**WORK INSTRUCTION:** Would you please copy each line below that includes the string "taken"?

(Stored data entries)
--------------------

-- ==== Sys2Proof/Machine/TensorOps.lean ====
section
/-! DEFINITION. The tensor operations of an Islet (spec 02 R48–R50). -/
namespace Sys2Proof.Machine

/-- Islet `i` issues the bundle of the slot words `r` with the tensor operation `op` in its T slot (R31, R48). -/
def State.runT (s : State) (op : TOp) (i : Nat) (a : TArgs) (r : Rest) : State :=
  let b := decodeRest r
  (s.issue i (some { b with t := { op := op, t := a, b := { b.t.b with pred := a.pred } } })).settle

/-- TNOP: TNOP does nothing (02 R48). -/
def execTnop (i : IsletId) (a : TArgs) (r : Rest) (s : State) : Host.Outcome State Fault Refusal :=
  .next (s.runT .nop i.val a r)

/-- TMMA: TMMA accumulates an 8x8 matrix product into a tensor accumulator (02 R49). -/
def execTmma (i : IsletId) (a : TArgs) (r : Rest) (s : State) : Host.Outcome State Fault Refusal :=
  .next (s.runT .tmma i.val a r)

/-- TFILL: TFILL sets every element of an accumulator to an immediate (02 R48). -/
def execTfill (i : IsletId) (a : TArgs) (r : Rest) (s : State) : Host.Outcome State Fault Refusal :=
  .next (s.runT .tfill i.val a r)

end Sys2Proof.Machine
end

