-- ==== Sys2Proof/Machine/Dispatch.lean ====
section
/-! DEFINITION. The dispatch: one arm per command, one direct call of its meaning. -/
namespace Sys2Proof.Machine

--------------------

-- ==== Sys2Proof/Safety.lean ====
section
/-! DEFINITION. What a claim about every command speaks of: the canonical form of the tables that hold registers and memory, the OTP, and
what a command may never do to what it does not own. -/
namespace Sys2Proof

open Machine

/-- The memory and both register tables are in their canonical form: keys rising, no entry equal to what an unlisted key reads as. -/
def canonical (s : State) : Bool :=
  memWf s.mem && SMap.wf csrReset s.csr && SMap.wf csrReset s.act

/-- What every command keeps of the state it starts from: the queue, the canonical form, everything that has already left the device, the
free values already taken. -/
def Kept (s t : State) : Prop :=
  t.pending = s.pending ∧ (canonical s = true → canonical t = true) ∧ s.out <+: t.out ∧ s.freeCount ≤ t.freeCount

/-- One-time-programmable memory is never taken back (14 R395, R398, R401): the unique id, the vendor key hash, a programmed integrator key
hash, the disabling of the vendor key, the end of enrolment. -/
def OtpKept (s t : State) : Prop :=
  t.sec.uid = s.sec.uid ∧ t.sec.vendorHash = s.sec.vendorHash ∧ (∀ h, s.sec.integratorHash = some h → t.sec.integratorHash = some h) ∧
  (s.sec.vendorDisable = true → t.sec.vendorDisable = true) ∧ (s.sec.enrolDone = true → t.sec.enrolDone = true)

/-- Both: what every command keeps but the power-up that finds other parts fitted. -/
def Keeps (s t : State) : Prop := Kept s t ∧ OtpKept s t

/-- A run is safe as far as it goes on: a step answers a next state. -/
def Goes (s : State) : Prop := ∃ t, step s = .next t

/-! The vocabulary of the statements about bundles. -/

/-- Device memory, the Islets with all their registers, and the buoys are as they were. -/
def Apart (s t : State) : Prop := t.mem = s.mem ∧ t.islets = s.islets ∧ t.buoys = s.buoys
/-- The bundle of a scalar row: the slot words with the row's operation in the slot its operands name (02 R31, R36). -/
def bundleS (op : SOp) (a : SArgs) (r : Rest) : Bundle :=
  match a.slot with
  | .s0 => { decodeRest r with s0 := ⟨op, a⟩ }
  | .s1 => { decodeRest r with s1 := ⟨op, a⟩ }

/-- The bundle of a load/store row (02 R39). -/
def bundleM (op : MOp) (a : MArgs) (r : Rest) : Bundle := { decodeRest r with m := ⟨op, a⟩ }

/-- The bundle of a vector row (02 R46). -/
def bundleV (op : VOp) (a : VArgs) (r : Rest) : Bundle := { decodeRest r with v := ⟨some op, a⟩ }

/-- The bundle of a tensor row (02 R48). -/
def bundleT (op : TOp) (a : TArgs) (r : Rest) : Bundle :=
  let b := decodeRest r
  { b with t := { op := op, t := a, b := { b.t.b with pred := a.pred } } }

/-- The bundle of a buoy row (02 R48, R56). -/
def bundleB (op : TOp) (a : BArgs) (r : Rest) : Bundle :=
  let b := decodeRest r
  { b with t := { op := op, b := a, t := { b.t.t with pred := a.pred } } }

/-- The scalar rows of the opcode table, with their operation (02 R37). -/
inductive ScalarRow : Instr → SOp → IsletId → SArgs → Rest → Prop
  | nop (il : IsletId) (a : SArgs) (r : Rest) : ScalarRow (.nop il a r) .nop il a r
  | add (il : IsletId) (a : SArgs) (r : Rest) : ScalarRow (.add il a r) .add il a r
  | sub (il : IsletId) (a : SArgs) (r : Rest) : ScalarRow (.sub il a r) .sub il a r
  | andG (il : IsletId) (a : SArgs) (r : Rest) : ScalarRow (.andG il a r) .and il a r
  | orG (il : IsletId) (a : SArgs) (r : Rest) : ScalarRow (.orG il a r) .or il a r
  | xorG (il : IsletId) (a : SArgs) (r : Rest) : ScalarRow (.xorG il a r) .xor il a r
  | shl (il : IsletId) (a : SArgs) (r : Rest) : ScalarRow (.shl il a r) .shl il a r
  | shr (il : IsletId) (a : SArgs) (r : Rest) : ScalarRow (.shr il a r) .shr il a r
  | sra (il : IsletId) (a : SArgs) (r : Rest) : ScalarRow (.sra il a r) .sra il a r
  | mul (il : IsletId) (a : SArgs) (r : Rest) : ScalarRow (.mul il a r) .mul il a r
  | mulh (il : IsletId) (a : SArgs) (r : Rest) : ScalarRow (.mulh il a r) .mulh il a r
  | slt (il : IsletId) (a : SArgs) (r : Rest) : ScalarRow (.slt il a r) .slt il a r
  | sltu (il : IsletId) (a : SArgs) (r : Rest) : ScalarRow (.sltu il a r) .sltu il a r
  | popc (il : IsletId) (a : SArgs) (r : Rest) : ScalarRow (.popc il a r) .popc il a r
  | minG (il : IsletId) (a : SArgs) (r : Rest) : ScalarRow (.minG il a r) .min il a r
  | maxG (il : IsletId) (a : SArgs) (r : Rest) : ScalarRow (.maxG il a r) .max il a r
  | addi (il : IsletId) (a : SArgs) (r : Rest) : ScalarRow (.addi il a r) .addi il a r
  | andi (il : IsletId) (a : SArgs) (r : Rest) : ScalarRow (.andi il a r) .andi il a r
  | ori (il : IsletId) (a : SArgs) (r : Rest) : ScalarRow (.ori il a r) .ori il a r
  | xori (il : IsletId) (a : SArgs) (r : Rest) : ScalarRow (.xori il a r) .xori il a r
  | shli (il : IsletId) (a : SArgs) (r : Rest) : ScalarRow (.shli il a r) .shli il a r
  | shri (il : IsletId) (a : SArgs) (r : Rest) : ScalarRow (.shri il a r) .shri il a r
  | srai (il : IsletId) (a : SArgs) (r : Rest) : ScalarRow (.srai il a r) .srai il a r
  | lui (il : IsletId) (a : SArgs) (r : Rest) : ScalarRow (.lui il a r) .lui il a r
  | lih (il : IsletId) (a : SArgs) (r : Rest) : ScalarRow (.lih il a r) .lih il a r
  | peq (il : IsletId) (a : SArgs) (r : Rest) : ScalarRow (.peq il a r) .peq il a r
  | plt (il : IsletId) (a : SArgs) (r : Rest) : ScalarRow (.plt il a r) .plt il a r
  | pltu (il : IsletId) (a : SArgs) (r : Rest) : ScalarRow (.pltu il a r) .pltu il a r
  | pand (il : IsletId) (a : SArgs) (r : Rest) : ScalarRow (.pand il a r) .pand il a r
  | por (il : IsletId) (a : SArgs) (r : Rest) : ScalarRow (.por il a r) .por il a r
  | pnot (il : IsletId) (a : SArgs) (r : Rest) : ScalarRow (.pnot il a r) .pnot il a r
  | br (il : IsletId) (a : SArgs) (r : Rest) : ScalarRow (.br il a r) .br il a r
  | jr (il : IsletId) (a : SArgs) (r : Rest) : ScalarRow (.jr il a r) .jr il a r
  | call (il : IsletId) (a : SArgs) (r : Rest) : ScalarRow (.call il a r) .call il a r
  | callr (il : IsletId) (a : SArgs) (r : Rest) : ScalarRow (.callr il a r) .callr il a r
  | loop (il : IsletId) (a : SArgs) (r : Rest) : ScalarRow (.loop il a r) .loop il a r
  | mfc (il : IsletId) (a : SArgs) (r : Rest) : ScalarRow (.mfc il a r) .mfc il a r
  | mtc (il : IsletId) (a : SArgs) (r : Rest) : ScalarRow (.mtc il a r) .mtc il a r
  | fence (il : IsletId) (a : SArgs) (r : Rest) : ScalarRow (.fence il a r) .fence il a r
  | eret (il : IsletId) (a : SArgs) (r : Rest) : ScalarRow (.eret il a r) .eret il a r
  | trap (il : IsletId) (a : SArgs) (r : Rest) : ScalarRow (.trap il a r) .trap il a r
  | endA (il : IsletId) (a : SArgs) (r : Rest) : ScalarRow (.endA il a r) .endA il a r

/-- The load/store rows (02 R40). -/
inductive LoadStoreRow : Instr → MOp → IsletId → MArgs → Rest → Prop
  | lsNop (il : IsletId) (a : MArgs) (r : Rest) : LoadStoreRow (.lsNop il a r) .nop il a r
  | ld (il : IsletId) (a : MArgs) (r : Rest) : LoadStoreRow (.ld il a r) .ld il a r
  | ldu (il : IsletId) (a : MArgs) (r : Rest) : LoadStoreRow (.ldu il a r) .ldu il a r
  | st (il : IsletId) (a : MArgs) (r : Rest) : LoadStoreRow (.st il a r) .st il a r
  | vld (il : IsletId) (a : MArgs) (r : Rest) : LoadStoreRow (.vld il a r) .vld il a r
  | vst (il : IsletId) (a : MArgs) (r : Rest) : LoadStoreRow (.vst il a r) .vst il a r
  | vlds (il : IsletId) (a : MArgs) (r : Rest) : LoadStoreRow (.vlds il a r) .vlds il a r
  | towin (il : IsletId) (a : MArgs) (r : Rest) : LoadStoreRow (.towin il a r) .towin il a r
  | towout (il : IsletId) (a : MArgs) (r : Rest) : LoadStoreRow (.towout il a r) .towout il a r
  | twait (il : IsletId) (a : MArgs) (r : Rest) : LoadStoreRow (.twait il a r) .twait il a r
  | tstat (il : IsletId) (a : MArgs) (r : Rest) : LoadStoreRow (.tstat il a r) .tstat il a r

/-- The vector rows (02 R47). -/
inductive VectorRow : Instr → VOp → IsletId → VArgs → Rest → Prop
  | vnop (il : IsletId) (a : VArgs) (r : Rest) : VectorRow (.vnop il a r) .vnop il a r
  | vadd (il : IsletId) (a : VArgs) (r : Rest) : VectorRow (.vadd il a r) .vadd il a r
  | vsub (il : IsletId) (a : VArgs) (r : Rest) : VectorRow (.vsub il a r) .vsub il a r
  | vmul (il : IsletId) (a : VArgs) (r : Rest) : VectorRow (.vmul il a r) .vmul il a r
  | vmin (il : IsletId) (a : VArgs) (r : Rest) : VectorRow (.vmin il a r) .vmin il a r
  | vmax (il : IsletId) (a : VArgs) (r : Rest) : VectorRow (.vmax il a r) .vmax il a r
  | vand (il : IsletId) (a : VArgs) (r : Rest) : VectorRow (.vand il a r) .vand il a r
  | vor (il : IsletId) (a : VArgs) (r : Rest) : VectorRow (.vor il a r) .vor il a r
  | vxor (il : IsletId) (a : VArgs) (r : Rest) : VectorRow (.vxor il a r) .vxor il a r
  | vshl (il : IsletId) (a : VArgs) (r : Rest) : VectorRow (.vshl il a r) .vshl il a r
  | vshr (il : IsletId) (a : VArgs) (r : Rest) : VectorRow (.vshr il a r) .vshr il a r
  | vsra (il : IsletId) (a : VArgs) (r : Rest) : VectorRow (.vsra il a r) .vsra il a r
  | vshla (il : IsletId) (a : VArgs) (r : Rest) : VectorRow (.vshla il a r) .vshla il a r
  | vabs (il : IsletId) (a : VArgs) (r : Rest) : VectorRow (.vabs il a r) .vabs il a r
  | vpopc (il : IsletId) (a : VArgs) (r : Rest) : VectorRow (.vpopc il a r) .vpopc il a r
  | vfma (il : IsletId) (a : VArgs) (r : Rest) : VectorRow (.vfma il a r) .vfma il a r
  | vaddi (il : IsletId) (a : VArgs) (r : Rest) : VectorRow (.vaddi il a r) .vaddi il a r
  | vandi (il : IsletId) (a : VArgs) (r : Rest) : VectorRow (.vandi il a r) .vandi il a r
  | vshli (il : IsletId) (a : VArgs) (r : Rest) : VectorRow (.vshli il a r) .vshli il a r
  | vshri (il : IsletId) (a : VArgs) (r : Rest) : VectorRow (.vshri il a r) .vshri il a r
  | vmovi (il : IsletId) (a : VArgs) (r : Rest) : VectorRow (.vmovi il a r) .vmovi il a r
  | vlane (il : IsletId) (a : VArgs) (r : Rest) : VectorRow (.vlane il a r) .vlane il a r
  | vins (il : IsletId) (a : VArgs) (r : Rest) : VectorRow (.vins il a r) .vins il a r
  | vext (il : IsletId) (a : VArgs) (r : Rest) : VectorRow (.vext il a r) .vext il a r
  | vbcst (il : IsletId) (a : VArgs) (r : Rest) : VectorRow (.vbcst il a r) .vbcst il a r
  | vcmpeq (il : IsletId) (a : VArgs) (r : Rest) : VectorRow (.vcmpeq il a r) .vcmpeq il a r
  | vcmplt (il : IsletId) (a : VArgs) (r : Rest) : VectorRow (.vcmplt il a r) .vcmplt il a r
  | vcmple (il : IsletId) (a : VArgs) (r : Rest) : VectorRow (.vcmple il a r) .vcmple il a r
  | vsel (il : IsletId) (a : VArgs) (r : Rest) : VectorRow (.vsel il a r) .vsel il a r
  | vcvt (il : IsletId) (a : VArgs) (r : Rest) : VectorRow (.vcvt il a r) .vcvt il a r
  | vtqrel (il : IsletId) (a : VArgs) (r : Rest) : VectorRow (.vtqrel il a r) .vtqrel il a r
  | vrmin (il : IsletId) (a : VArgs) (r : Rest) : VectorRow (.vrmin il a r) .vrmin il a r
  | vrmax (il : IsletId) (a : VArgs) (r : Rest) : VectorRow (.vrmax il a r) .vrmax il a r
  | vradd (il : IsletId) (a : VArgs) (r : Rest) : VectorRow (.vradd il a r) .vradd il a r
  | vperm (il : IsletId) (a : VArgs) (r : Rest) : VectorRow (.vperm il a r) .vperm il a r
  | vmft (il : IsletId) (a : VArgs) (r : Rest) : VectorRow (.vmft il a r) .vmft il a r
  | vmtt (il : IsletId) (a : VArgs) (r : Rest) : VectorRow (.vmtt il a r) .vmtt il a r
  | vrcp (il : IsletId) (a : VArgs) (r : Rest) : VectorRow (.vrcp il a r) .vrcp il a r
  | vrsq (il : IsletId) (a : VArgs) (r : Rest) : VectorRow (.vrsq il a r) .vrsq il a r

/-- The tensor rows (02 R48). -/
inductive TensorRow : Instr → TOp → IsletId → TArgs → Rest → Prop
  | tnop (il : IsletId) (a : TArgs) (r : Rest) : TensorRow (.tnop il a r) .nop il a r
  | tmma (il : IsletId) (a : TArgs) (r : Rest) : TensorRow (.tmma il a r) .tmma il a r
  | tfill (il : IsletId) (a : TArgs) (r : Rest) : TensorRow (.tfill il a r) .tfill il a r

--------------------

**SOLUTION:**
free values already taken. -/
/-- One-time-programmable memory is never taken back (14 R395, R398, R401): the unique id, the vendor key hash, a programmed integrator key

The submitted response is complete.